-- ==== Sys2Proof/Machine/RegFile.lean ====
section
/-! DEFINITION. What the register pages read as: fields that follow from other state, and bytes of a page (R656 to R662,
R685). -/

namespace Sys2Proof.Machine

open Sys2Proof

/-- BLK_PWR of a page (R685). -/
def pageDomain (d : Dev) (page : Nat) : Nat :=
  match pageKind page with
  | some (.gal, n) => d.get (Reg.GAL_QUAD n)
  | some (k, n) => blkPwr k n
  | none => 0x7F

/-- BLK_PART of a page (R660). -/
def pageParts (d : Dev) (page : Nat) : Nat :=
  match pageKind page with
  | some (.part, n) => 2 ^ n
  | some (.host, n) => if d.get (Reg.SLOT_STATE n) = 0 then 0 else 2 ^ d.get (Reg.SLOT_PART n)
  | some (.gal, n) => ((List.range 8).map fun p =>
      if d.get (Reg.PART_ENABLED p) = 1 ∧ bitAt (d.get (Reg.PART_QUADS p)) (d.get (Reg.GAL_QUAD n)) then 2 ^ p else 0).sum
  | _ => 0xFF

/-- CKPT_PHASE (R543). -/
def ckptPhase (d : Dev) : Nat :=
  if !d.ckpt.restores.isEmpty then 2
  else if d.ckpt.captures.any fun c => ckRunning c && c.shard.isSome then 1 else 0

/-- Free bytes of a store by number (R543). -/
def storeFreeOf (d : Dev) (s : Nat) : Nat :=
  match findStore d s with
  | some x => storeFree d x.kind x.target x.cap
  | none => 0

/-- The value of a field that follows from other state. -/
def derivedField (d : Dev) (f : Field) : Option Nat :=
  if f.acc = .cnt then some (d.counter f)
  else if f.off = 0x010 ∧ f.lo = 1 then some (d.get (Reg.LOCK f.page))
  else if f.off = 0x010 ∧ f.lo = 2 then
    some (if pageDomain d f.page = 0x7F then 0 else domNow d (pageDomain d f.page))
  else if f.off = 0x030 then some (pageDomain d f.page)
  else if f.off = 0x034 then some (pageParts d f.page)
  else if f.page = 1 ∧ f.key = Reg.TIME_HOLD_BOUND.key then some (holdBoundNs d)
  else if f.page = 3 ∧ 0x200 ≤ f.off ∧ f.lo = 0 then some (domNow d ((f.off - 0x200) / 4))
  else if f.page = 0x29 ∧ f.key = Reg.CKPT_PHASE.key then some (ckptPhase d)
  else if f.page = 0x29 ∧ f.key = Reg.CKPT_DEDUP_USED.key then some d.ckpt.dedup.length
  else if f.page = 0x29 ∧ 0x120 ≤ f.off ∧ f.off < 0x160 then some (storeFreeOf d ((f.off - 0x120) / 8))
  else none

/-- What a field reads as, through any interface but for GLB_INT_SUMMARY (R8). -/
def fieldValue (d : Dev) (f : Field) : Nat :=
  if f.acc = .wo then 0 else ((derivedField d f).getD (d.get f)) % 2 ^ f.width

/-- GLB_INT_SUMMARY as an interface reads it: pages closed to it read 0 (R663). -/
def intSummary (d : Dev) (via : Via) (w : Nat) : Nat :=
  ((List.range 64).map fun i =>
    if (intPages d).contains (64 * w + i) && mayRead d via (64 * w + i) then 2 ^ i else 0).sum

/-- What a field reads as through an interface. -/
def readField (d : Dev) (via : Via) (f : Field) : Nat :=
  if f.page = 0 ∧ 0x200 ≤ f.off ∧ f.off < 0x240 then intSummary d via ((f.off - 0x200) / 8) else fieldValue d f

/-- Fields of a page that share bits with `n` bytes from byte `o` on. -/
def fieldsAt (page o n : Nat) : List Field :=
  (pageFields page).filter fun f => decide (8 * f.off + f.lo < 8 * (o + n) ∧ 8 * o < 8 * f.off + f.lo + f.width)

/-- `n` bytes of a page from byte `o` on. -/
def readBytes (d : Dev) (via : Via) (page o n : Nat) : Nat :=
  ((fieldsAt page o n).map fun f => readField d via f * 2 ^ (8 * f.off + f.lo)).sum / 2 ^ (8 * o) % 2 ^ (8 * n)

/-- The register file with every field at the value it reads as: what a dump holds (R629). -/
def regSnapshot (d : Dev) : RegSt :=
  (forAll (pagesInUse.flatMap pageFields) (fun f e =>
    if fieldValue d f = d.get f then e else e.set f (fieldValue d f)) d).regs

end Sys2Proof.Machine
end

● ● ● ● ●

Exercise prompt: Going through the material above, tally the lines holding "interface" and give the number alone.

Answer to this problem: 3